START Recorded information

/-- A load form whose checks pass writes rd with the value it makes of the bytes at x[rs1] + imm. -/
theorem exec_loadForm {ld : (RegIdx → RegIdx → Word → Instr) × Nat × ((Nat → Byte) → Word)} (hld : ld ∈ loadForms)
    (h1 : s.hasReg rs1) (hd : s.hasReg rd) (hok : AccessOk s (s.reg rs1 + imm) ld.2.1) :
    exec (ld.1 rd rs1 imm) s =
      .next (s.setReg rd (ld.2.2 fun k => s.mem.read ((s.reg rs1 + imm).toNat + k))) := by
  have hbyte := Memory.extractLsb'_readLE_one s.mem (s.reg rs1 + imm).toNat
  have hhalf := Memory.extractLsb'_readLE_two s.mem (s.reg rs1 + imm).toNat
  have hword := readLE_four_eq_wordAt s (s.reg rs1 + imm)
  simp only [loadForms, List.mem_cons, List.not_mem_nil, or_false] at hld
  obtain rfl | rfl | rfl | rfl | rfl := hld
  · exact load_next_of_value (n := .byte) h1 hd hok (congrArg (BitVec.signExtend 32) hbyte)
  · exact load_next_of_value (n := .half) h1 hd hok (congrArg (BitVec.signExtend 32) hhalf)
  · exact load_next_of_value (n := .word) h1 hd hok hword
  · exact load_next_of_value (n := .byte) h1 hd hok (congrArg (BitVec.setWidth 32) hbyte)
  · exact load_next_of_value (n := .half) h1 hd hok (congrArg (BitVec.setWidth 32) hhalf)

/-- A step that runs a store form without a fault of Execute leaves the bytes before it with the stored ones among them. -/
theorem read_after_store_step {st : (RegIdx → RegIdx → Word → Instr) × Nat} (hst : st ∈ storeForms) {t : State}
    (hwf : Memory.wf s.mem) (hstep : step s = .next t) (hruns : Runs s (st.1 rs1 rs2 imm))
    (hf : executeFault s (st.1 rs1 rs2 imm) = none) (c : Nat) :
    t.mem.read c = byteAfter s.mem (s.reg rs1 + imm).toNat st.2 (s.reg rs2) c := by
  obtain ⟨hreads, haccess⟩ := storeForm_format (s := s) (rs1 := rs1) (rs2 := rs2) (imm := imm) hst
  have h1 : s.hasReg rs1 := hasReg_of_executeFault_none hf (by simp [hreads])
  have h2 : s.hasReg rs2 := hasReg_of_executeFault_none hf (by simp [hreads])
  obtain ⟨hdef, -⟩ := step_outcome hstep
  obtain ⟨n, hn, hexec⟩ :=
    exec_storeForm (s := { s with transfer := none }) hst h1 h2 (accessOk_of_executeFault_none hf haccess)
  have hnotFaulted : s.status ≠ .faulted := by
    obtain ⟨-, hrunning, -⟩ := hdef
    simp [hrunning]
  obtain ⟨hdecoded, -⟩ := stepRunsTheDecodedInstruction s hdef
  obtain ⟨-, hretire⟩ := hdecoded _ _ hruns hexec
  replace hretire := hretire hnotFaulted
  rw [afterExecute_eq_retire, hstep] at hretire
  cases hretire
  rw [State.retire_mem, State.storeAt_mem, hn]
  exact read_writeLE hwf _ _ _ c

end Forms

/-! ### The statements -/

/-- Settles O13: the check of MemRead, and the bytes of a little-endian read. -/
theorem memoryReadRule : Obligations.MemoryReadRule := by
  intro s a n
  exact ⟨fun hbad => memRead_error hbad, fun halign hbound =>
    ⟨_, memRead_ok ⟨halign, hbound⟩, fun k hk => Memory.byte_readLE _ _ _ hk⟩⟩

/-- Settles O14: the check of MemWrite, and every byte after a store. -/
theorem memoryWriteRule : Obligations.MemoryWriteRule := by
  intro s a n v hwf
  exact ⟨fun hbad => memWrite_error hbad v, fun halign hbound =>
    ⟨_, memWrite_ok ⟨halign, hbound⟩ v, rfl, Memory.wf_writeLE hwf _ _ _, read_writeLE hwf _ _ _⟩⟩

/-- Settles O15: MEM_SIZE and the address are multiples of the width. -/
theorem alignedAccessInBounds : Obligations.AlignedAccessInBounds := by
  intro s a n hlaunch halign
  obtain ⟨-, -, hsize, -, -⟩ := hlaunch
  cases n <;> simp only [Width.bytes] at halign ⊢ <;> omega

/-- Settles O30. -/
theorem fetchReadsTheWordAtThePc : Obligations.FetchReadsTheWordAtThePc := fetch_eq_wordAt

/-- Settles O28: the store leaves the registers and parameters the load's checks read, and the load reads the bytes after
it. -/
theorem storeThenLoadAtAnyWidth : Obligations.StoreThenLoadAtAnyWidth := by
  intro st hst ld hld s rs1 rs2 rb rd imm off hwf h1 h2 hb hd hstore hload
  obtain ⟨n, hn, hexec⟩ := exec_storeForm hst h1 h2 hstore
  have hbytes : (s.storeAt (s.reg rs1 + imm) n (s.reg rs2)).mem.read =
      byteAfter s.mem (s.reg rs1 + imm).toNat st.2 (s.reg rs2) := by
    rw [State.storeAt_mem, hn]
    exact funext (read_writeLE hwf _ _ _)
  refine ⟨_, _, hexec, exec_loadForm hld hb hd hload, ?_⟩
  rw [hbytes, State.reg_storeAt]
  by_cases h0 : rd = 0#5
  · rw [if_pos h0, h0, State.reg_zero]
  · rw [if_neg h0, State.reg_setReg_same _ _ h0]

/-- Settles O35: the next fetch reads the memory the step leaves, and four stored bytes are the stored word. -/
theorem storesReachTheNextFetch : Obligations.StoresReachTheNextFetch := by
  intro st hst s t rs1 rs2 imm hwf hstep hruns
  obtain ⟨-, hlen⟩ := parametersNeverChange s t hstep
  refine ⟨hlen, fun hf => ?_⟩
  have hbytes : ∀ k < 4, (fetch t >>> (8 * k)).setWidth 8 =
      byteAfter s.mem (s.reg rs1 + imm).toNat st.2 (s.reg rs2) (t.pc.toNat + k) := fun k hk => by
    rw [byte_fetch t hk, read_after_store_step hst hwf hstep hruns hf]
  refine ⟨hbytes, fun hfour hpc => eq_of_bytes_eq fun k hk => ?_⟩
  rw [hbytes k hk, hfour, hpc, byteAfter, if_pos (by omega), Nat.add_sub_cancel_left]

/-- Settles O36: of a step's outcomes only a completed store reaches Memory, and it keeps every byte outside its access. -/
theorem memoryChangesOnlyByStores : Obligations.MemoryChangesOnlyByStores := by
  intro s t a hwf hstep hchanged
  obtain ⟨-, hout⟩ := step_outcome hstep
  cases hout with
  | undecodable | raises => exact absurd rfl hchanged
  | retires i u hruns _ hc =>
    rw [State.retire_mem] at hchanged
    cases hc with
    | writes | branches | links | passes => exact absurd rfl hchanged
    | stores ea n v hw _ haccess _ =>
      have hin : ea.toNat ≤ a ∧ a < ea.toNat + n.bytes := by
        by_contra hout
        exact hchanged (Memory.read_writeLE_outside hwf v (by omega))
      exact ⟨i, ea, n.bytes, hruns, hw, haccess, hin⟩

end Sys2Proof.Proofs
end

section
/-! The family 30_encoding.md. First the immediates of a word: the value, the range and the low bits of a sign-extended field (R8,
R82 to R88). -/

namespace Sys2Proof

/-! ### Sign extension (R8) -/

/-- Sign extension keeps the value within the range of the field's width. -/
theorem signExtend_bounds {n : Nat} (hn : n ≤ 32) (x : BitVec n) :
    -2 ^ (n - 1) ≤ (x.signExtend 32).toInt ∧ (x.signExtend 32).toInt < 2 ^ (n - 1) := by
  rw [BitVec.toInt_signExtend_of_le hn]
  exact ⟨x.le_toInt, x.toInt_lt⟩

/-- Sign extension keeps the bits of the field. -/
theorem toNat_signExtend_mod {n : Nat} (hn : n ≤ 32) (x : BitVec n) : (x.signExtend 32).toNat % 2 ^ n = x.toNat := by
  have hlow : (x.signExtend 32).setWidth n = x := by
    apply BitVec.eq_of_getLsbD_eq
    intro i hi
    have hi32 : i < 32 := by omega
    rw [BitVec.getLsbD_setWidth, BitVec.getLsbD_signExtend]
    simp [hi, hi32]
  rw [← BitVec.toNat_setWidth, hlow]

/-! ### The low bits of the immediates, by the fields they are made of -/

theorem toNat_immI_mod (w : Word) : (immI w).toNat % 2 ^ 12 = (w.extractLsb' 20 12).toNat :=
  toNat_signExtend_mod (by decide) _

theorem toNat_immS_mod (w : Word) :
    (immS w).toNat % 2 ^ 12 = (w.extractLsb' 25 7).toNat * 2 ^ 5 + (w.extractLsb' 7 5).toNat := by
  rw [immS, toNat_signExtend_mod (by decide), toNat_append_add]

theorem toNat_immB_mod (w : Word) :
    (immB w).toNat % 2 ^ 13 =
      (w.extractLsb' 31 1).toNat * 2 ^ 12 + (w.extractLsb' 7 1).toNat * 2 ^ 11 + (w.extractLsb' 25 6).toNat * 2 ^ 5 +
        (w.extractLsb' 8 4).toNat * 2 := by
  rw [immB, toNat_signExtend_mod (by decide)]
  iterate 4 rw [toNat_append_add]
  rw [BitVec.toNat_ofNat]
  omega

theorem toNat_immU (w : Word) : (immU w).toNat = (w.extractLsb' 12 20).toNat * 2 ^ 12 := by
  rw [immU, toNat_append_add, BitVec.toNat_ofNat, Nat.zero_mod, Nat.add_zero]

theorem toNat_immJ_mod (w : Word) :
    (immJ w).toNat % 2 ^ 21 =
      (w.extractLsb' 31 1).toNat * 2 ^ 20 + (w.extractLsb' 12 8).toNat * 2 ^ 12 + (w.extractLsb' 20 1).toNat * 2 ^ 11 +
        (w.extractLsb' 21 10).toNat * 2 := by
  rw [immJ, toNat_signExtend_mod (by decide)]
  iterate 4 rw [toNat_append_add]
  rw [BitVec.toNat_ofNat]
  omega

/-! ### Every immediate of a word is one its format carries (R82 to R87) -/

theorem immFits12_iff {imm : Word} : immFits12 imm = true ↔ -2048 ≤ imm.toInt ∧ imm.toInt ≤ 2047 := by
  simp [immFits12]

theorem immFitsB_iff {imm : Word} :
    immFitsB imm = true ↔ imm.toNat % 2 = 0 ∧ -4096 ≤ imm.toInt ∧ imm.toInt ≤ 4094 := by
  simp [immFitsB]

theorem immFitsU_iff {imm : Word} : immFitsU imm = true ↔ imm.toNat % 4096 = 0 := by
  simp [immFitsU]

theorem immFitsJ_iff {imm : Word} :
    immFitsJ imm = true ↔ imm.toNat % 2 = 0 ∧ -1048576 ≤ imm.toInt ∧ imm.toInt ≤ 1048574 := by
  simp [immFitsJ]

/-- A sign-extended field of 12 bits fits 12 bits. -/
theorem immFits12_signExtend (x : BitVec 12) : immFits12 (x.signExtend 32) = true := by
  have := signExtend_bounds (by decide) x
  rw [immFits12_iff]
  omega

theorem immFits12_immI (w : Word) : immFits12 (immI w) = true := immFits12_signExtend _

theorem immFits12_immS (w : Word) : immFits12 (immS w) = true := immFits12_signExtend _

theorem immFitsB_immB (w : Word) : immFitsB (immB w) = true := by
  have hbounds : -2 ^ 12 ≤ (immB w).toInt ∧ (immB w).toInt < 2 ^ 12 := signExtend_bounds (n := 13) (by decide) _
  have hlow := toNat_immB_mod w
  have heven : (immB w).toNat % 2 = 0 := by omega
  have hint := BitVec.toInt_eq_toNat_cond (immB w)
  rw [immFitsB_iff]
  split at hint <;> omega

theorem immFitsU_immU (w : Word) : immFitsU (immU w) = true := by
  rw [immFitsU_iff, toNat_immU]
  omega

END Recorded information

### Task to carry out
Out of the listing above, reproduce exactly the lines from the one with "simp only [loadForms, List.mem_cons, List.not_mem_nil, or_false]" up to and including the one with "(BitVec.setWidth 32) hhalf)".

### Exercise result
  simp only [loadForms, List.mem_cons, List.not_mem_nil, or_false] at hld
  obtain rfl | rfl | rfl | rfl | rfl := hld
  · exact load_next_of_value (n := .byte) h1 hd hok (congrArg (BitVec.signExtend 32) hbyte)
  · exact load_next_of_value (n := .half) h1 hd hok (congrArg (BitVec.signExtend 32) hhalf)
  · exact load_next_of_value (n := .word) h1 hd hok hword
  · exact load_next_of_value (n := .byte) h1 hd hok (congrArg (BitVec.setWidth 32) hbyte)
  · exact load_next_of_value (n := .half) h1 hd hok (congrArg (BitVec.setWidth 32) hhalf)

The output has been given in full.